Within the lines below, find those that hold the string "draws" and copy each one.

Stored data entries

-------

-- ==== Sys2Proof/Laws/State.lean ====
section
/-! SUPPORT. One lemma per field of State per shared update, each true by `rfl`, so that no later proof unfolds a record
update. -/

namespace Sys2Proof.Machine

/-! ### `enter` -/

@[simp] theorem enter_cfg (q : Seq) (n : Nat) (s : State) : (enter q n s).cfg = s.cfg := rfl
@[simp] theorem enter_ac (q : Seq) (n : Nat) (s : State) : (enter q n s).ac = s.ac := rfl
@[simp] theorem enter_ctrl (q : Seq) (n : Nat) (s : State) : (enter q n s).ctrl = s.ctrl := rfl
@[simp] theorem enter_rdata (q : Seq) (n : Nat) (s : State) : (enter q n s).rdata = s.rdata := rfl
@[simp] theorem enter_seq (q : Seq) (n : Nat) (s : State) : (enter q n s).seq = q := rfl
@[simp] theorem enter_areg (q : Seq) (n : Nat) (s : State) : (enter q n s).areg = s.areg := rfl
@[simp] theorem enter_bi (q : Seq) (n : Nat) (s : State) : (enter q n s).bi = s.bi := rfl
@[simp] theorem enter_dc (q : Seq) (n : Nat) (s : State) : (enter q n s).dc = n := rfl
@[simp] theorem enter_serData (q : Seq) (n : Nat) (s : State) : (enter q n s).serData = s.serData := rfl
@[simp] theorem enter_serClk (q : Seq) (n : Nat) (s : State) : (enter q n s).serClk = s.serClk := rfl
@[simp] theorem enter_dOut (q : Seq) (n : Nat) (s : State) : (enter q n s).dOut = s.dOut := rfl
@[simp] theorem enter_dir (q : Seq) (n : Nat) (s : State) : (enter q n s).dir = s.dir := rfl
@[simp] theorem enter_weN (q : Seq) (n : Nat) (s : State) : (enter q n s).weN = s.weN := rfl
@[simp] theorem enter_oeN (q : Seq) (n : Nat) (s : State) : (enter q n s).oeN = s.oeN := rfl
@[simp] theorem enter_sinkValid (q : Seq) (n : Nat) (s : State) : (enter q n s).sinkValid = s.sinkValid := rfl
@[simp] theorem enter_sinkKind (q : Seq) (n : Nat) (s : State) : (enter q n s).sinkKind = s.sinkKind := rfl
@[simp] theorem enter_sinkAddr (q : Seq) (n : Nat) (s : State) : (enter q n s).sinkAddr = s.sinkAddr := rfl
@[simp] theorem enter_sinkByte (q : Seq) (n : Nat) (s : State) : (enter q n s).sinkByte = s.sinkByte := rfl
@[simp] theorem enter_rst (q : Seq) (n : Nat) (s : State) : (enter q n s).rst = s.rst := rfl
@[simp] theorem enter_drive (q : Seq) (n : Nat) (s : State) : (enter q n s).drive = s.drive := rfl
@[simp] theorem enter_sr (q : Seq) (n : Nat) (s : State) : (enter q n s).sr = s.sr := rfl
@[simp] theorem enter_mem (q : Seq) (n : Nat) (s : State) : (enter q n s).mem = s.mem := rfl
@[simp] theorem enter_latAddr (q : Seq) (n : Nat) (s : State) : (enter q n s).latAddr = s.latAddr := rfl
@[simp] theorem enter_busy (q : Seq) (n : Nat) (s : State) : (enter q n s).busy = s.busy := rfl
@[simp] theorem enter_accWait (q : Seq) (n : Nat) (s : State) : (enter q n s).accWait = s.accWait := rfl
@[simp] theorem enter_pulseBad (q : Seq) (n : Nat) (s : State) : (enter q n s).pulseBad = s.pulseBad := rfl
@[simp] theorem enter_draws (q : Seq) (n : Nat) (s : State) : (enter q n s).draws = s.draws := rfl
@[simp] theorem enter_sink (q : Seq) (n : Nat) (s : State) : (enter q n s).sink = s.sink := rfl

-------

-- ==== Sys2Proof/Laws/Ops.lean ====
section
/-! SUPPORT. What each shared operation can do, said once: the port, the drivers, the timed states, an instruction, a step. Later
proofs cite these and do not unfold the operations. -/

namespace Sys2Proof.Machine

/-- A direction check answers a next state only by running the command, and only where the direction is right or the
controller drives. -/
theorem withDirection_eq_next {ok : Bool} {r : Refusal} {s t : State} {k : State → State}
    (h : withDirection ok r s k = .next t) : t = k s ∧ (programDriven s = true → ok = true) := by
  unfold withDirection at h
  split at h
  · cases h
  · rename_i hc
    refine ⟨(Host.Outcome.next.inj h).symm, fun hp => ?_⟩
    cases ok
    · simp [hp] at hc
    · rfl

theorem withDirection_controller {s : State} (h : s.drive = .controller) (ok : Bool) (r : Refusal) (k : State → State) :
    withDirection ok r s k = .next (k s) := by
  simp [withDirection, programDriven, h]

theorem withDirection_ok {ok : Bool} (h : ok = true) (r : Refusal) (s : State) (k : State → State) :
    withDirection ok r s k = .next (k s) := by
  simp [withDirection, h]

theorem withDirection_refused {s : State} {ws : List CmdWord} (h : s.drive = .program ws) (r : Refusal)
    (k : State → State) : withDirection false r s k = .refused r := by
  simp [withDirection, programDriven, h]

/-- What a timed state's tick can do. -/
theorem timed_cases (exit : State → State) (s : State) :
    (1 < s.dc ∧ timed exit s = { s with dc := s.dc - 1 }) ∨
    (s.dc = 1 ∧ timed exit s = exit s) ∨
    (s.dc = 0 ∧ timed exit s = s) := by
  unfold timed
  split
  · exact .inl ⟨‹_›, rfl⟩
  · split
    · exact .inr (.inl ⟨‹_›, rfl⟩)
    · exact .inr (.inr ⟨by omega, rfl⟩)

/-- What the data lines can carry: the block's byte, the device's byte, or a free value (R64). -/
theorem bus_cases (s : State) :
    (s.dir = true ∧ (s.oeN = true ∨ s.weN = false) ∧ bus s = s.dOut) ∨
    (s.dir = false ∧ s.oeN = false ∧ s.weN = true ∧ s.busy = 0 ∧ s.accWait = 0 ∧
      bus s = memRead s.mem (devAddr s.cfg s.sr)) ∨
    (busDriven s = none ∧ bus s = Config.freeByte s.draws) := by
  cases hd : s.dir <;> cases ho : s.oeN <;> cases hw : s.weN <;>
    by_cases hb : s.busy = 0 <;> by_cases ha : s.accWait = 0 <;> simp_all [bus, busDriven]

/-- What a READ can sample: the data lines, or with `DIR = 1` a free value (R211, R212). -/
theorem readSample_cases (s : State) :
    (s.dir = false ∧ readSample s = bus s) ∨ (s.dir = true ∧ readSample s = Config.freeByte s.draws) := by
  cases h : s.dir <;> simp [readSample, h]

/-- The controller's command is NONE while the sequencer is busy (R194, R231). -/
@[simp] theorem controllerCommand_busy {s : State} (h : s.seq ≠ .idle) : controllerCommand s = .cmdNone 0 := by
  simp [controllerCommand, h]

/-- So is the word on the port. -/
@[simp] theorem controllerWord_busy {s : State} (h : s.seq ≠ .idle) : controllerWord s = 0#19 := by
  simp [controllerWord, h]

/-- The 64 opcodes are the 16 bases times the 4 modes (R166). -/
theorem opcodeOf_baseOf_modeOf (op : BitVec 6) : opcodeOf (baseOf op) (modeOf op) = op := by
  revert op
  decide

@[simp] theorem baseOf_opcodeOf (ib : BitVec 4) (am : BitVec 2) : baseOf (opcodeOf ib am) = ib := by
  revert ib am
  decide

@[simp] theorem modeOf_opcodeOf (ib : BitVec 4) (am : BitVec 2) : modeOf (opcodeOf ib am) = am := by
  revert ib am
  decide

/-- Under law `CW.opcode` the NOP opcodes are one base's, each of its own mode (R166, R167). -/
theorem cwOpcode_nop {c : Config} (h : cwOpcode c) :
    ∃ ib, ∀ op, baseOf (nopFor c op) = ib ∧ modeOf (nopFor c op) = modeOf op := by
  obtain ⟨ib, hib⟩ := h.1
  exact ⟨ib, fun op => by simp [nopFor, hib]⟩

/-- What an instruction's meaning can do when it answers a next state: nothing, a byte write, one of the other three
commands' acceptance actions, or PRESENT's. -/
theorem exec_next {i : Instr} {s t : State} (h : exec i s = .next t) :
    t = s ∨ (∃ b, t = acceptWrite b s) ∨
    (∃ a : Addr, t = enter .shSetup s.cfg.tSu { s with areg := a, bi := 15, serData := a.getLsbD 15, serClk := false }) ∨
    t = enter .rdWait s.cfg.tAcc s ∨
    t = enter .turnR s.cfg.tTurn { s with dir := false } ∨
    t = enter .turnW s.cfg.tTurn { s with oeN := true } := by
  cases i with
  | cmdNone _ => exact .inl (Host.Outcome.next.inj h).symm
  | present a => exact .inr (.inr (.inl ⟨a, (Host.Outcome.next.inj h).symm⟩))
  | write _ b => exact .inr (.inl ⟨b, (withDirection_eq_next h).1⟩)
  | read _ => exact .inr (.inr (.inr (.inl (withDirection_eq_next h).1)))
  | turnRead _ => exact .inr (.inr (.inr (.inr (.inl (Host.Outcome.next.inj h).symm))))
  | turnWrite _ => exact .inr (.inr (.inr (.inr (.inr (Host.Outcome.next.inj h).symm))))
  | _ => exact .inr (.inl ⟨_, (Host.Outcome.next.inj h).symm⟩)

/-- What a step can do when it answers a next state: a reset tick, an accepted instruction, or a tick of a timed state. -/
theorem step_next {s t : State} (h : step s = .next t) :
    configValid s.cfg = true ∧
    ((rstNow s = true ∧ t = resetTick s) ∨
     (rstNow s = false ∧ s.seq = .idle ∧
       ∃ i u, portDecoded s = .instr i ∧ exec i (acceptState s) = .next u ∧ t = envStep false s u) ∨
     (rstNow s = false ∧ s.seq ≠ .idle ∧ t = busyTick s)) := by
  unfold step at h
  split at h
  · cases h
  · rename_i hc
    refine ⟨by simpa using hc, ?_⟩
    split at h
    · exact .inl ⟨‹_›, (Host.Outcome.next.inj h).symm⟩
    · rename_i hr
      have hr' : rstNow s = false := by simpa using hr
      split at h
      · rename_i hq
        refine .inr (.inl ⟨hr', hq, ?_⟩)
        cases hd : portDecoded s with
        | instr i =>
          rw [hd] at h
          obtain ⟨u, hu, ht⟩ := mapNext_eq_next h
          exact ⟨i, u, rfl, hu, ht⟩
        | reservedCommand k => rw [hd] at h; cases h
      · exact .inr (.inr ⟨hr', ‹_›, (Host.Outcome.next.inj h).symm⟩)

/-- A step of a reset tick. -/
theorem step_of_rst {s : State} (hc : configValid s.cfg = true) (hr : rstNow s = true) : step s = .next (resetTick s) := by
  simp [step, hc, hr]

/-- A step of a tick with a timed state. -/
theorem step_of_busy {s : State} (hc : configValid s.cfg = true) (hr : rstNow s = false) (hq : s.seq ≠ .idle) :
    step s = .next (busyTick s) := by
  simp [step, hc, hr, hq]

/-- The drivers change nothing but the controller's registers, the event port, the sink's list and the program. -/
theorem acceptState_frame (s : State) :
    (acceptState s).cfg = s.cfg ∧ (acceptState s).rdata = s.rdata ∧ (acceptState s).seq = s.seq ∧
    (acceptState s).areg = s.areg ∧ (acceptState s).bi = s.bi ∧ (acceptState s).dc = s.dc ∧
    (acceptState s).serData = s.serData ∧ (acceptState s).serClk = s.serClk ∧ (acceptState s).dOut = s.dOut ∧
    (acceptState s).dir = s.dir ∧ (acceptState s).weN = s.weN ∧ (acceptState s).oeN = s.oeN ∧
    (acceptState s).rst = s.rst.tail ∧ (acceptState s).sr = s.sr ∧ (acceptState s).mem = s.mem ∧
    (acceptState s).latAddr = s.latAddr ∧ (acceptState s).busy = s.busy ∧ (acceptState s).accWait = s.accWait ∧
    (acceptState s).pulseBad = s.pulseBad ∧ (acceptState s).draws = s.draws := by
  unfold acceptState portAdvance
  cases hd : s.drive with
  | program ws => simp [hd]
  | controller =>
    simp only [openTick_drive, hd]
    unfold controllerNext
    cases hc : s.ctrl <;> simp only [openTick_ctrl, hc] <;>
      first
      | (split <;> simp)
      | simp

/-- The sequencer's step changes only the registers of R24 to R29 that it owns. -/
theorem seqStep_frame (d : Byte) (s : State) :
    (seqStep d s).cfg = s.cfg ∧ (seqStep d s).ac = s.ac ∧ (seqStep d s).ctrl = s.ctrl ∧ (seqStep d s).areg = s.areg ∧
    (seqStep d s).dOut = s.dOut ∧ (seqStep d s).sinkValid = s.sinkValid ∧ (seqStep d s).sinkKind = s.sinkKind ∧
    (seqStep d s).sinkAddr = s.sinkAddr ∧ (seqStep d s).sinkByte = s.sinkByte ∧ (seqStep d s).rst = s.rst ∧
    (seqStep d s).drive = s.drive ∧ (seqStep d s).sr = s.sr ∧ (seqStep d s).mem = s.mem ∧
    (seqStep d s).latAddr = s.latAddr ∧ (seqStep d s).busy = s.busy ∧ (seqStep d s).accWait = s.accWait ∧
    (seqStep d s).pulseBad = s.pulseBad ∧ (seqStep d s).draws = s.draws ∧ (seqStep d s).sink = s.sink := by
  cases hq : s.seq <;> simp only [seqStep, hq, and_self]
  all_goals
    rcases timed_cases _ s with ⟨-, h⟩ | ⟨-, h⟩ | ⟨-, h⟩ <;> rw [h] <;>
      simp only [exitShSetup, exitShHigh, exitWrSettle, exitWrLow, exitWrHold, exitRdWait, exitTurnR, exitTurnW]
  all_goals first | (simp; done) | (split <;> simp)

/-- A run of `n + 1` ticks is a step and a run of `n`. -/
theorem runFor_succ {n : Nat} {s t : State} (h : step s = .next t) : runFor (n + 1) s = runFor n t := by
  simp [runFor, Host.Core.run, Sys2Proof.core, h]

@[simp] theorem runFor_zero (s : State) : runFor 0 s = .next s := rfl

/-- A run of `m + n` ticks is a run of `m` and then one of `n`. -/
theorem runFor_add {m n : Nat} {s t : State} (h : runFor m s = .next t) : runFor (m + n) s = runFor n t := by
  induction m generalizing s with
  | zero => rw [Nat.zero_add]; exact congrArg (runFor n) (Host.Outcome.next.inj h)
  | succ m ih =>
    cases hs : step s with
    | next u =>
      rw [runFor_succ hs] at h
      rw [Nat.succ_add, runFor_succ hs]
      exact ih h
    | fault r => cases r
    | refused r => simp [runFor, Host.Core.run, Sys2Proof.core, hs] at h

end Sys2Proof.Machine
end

-------

• Response to the task:
@[simp] theorem enter_draws (q : Seq) (n : Nat) (s : State) : (enter q n s).draws = s.draws := rfl
    (busDriven s = none ∧ bus s = Config.freeByte s.draws) := by
    (s.dir = false ∧ readSample s = bus s) ∨ (s.dir = true ∧ readSample s = Config.freeByte s.draws) := by
    (acceptState s).pulseBad = s.pulseBad ∧ (acceptState s).draws = s.draws := by
    (seqStep d s).pulseBad = s.pulseBad ∧ (seqStep d s).draws = s.draws ∧ (seqStep d s).sink = s.sink := by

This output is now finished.